**TASK**
Only these lines of the data below are wanted: the one with "let cls := classOf s code inst", the one with "raises 0x001A (R87). -/", and any lines between them, each repeated exactly.

(SOURCE MATERIAL Opens)

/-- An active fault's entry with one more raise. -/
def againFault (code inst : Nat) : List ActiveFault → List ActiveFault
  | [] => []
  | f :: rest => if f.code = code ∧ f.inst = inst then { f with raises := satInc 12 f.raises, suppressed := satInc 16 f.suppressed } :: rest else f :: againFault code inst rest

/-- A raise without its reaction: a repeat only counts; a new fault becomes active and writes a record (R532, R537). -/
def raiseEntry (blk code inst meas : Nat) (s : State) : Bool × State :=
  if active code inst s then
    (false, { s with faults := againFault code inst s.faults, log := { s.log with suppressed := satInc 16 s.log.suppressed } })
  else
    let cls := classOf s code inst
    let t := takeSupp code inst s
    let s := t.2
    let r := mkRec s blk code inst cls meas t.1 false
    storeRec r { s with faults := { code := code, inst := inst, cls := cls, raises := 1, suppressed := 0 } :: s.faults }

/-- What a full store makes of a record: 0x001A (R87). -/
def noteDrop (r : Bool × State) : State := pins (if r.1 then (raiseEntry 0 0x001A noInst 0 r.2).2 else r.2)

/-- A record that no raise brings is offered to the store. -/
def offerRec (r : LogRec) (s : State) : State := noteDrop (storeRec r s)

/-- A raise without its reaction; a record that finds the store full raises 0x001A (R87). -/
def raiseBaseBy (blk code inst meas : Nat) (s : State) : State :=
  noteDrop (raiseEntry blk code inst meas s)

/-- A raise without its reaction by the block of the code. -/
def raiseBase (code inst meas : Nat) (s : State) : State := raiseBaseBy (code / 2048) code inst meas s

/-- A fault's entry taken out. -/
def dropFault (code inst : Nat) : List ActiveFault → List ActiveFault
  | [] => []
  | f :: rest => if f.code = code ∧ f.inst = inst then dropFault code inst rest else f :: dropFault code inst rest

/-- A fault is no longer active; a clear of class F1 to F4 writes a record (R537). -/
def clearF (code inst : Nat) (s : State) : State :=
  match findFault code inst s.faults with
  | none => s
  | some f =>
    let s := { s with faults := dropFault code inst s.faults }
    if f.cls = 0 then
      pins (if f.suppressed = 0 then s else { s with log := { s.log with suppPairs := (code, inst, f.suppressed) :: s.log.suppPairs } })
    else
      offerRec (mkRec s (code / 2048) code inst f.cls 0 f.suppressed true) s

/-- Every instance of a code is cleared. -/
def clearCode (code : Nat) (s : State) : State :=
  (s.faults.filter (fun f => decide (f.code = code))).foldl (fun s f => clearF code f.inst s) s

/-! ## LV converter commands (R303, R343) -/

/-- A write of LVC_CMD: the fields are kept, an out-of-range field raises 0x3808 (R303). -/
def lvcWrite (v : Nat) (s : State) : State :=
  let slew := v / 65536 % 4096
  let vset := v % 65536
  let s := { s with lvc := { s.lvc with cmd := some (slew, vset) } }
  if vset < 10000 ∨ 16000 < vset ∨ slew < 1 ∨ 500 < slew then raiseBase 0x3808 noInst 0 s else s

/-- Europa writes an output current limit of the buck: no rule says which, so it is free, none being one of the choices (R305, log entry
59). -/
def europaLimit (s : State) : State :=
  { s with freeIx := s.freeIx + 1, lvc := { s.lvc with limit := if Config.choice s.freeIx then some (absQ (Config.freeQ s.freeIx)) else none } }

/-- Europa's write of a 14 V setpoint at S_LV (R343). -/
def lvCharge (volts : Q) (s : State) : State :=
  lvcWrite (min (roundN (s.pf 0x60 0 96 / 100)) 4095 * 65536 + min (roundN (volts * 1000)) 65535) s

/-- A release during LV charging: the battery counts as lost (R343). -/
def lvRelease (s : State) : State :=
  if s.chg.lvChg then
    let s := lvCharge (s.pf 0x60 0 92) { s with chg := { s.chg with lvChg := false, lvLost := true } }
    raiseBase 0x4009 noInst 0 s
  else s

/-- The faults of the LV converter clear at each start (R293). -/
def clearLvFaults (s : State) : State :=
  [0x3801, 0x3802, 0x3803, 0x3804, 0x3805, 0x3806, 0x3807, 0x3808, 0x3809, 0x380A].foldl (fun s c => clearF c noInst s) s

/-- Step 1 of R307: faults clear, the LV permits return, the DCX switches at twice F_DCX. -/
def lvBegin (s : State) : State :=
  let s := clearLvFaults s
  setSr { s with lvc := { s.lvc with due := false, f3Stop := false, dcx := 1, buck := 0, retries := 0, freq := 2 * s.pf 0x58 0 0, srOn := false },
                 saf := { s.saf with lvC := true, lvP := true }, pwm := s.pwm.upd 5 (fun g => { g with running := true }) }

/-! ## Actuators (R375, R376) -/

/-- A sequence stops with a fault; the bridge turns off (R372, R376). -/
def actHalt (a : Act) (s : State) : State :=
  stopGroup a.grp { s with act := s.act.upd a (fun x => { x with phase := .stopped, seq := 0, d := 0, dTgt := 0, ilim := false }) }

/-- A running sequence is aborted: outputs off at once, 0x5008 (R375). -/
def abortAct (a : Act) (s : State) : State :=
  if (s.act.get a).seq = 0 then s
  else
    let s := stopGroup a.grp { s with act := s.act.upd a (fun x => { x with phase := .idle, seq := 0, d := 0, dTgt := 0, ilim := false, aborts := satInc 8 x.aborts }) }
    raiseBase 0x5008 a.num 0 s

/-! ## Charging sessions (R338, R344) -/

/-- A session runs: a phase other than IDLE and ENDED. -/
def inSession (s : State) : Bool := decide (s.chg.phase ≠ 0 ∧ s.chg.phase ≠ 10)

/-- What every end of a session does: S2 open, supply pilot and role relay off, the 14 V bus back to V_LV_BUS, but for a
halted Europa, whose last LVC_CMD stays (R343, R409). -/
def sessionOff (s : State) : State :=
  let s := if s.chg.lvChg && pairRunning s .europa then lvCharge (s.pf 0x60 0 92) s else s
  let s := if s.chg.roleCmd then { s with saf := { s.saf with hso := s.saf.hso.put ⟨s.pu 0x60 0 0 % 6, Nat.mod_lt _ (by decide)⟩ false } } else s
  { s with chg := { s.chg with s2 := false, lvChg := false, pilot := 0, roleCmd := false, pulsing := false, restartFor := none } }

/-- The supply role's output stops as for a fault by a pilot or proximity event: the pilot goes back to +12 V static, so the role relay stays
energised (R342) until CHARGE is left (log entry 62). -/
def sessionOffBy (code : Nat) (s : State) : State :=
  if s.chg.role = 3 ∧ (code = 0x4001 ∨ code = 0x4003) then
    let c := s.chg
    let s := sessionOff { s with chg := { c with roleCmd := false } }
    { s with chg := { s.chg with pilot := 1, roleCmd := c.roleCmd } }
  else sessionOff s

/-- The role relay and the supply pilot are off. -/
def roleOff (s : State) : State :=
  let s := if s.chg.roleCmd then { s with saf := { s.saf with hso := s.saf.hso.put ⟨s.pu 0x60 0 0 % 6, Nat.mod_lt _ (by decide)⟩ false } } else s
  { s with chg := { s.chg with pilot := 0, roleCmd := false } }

(SOURCE MATERIAL Closes)
(SOURCE MATERIAL Opens)

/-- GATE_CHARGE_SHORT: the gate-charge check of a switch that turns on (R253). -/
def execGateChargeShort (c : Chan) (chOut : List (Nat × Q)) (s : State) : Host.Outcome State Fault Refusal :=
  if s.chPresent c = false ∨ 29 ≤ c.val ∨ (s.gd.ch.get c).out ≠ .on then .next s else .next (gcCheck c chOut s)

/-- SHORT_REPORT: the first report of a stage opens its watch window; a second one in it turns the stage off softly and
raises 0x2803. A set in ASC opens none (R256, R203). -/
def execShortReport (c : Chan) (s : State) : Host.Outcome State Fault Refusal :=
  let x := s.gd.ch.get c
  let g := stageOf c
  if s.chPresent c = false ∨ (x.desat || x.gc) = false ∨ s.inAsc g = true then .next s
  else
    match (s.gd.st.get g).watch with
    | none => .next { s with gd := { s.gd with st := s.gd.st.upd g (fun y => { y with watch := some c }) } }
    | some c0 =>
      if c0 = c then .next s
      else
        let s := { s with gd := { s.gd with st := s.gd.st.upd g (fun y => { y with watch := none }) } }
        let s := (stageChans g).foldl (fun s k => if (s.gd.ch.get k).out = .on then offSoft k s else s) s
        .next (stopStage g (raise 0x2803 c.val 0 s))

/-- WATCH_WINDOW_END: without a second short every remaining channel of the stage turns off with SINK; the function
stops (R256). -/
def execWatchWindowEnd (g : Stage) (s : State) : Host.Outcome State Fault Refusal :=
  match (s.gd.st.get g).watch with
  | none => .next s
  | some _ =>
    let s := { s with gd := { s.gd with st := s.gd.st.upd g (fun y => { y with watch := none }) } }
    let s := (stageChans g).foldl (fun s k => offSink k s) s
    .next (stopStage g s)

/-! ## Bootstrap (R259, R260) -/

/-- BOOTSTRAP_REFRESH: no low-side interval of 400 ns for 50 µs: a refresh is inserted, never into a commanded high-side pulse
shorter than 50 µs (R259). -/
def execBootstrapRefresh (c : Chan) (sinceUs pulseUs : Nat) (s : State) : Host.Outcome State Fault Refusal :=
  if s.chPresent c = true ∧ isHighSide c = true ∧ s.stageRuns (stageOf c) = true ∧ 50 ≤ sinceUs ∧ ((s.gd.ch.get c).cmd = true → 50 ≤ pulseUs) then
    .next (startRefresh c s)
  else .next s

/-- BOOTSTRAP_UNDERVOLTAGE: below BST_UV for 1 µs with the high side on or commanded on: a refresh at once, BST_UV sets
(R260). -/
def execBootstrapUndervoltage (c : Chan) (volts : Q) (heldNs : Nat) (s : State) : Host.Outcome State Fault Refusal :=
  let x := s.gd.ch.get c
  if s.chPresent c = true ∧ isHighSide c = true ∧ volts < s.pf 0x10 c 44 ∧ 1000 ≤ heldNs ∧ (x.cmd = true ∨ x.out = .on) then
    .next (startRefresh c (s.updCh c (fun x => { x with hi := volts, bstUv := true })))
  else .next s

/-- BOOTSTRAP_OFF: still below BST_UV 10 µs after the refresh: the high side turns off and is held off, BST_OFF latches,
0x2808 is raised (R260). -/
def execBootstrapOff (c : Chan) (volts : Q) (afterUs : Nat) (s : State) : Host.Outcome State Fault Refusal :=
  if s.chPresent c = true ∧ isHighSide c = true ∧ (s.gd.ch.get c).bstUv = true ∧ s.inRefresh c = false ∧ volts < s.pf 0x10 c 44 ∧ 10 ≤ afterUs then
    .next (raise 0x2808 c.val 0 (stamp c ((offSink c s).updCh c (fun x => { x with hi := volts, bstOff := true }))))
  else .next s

(SOURCE MATERIAL Closes)
(SOURCE MATERIAL Opens)

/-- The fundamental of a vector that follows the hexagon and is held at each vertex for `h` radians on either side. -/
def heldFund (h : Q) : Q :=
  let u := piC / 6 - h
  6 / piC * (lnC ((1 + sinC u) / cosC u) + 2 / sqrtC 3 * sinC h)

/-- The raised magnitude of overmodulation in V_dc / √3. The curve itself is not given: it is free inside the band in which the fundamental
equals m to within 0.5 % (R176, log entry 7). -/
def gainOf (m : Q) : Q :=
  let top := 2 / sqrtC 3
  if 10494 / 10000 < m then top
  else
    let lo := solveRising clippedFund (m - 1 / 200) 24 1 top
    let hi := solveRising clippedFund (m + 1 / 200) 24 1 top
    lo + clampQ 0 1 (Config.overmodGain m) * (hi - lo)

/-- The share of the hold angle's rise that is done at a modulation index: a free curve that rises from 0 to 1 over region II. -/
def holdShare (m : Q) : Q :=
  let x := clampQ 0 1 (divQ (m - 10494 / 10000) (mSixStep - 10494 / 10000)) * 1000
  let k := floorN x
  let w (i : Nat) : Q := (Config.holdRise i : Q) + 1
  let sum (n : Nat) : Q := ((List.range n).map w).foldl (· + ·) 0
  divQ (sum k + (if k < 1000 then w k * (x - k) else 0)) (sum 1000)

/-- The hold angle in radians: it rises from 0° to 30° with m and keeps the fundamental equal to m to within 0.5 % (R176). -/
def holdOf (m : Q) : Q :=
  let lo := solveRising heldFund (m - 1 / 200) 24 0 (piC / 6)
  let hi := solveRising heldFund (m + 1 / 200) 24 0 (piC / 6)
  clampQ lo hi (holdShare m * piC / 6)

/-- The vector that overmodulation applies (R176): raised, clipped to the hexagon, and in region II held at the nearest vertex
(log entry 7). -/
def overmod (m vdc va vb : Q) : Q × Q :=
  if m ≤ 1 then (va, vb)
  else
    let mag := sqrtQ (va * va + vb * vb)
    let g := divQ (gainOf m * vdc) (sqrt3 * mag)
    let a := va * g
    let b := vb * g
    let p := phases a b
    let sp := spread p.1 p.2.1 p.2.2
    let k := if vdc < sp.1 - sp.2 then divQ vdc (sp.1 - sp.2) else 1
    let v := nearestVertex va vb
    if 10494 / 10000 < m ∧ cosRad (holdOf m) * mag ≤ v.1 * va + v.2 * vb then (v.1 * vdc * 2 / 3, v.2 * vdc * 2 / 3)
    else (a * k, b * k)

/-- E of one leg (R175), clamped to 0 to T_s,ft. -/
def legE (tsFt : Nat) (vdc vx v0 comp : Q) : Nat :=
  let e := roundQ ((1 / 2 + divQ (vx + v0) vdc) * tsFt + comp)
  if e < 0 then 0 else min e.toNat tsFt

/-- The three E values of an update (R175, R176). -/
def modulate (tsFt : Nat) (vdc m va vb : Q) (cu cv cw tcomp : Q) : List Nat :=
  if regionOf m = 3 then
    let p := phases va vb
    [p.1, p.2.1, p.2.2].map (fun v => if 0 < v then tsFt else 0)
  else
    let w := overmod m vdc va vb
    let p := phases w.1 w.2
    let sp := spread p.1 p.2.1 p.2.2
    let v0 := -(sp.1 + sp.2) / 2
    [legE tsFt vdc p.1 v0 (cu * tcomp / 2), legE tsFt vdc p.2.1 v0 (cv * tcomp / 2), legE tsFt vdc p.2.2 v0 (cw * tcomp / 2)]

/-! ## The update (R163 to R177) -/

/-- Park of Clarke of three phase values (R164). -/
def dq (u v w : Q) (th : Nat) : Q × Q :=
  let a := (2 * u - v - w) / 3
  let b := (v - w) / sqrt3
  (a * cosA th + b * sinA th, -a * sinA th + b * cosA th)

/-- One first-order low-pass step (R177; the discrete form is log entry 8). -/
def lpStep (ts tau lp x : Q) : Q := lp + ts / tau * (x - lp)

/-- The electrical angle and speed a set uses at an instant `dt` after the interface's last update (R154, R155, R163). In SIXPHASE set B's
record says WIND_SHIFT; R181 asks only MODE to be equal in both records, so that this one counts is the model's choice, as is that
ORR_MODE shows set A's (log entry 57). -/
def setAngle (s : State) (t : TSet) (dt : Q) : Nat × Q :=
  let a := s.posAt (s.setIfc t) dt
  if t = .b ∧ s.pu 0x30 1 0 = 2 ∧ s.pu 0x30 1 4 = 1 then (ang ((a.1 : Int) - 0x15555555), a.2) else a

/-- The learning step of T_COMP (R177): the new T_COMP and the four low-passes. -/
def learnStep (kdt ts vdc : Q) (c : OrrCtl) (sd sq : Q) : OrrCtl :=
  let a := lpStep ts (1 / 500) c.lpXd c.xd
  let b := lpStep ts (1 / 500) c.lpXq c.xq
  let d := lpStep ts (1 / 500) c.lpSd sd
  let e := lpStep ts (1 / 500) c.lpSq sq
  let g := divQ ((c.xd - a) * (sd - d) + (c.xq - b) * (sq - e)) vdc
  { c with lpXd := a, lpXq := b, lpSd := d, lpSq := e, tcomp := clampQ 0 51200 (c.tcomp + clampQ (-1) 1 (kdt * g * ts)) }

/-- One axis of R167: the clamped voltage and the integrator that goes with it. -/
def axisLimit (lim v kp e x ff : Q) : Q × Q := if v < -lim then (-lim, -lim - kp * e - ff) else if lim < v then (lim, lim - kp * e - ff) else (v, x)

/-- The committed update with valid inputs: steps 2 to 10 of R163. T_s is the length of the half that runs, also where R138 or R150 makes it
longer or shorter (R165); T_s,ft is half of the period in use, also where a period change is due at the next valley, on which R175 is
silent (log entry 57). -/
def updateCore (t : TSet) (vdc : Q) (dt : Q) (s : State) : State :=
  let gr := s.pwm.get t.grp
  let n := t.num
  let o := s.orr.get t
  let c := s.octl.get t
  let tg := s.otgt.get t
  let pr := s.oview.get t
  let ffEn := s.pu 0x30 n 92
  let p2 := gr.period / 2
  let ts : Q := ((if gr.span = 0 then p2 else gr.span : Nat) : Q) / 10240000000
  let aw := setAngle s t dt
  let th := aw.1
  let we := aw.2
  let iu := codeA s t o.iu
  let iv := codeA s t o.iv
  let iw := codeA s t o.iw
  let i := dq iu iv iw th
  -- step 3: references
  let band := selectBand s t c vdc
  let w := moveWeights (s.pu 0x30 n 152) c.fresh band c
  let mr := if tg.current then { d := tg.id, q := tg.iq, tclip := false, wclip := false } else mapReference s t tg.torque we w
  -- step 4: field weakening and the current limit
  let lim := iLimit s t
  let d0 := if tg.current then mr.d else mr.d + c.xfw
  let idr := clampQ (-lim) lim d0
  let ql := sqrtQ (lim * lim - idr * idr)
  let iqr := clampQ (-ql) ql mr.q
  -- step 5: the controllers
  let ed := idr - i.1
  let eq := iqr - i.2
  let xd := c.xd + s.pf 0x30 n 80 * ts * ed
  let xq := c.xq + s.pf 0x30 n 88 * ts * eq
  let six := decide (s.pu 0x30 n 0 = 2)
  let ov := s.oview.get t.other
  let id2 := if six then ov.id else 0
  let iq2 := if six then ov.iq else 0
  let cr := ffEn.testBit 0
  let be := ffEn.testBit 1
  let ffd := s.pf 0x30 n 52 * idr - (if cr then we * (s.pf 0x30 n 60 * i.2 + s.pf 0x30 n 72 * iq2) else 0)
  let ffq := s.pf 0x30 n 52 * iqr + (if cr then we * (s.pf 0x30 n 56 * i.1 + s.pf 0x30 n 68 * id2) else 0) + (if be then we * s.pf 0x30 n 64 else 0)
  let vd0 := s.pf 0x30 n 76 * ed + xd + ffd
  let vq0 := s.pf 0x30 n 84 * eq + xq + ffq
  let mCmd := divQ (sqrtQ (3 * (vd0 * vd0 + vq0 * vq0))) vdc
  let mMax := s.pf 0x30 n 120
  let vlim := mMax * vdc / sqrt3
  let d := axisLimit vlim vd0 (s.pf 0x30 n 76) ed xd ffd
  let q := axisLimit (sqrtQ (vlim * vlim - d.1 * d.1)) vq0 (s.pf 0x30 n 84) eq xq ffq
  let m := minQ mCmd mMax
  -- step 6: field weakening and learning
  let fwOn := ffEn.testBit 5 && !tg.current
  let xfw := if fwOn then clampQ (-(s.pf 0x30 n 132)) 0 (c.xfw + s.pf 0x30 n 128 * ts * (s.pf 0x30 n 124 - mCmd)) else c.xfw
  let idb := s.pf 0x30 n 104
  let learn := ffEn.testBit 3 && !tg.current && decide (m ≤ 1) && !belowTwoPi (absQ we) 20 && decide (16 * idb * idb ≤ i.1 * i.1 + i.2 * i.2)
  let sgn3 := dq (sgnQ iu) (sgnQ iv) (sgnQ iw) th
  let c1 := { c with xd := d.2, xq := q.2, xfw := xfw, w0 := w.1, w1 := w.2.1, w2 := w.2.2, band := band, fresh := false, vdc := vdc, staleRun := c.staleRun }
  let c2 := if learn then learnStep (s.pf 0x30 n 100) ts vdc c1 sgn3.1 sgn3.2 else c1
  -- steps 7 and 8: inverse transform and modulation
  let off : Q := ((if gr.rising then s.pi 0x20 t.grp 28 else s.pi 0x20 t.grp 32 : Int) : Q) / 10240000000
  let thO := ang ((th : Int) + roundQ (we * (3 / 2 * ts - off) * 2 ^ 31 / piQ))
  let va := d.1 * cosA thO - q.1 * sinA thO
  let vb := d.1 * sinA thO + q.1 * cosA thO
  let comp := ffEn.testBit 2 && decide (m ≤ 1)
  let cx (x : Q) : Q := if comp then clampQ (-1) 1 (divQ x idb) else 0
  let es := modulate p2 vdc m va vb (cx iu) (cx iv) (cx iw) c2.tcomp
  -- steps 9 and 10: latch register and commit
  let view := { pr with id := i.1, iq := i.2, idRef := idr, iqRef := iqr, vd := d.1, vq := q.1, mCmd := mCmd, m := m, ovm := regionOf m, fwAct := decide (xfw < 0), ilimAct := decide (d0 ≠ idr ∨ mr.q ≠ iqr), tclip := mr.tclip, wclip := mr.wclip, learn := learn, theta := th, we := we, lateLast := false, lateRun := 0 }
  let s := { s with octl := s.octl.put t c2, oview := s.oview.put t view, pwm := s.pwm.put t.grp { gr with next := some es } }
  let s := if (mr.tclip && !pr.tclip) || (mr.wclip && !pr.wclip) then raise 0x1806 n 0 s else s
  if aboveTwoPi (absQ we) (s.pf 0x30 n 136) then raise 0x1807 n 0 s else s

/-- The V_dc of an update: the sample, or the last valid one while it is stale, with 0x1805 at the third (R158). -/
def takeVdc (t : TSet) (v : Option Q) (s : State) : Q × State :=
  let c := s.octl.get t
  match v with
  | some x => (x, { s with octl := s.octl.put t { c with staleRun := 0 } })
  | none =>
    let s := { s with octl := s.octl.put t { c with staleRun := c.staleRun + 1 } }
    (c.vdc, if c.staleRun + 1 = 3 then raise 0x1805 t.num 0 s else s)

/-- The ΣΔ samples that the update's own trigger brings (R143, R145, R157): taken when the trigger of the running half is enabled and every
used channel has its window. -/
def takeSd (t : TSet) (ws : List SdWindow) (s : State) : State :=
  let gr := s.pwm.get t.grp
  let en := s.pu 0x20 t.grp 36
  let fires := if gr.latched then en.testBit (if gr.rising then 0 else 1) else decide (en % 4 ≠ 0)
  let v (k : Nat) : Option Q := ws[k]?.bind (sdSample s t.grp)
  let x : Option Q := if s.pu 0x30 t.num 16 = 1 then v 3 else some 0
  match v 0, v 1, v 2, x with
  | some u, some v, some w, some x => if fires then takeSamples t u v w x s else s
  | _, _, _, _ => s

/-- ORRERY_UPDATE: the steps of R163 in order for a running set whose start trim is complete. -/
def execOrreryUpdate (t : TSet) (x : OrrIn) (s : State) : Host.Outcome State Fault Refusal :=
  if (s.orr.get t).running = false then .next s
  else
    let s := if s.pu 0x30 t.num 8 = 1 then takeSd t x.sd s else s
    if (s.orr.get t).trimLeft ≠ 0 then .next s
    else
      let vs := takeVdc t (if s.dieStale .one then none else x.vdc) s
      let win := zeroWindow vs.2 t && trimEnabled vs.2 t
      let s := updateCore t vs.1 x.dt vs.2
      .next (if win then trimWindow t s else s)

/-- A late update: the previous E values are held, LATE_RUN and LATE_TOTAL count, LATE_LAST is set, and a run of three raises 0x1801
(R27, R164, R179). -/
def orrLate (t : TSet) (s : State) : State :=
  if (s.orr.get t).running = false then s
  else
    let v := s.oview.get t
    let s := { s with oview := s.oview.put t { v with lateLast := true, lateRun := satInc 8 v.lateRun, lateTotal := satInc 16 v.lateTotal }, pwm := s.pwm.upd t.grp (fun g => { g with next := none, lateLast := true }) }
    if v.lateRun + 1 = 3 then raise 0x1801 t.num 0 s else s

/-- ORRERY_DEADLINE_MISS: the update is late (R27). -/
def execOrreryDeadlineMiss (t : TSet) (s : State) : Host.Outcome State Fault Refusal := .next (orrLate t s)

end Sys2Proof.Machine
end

(SOURCE MATERIAL Closes)

**EXERCISE RESULT**
    let cls := classOf s code inst
    let t := takeSupp code inst s
    let s := t.2
    let r := mkRec s blk code inst cls meas t.1 false
    storeRec r { s with faults := { code := code, inst := inst, cls := cls, raises := 1, suppressed := 0 } :: s.faults }

/-- What a full store makes of a record: 0x001A (R87). -/
def noteDrop (r : Bool × State) : State := pins (if r.1 then (raiseEntry 0 0x001A noInst 0 r.2).2 else r.2)

/-- A record that no raise brings is offered to the store. -/
def offerRec (r : LogRec) (s : State) : State := noteDrop (storeRec r s)

/-- A raise without its reaction; a record that finds the store full raises 0x001A (R87). -/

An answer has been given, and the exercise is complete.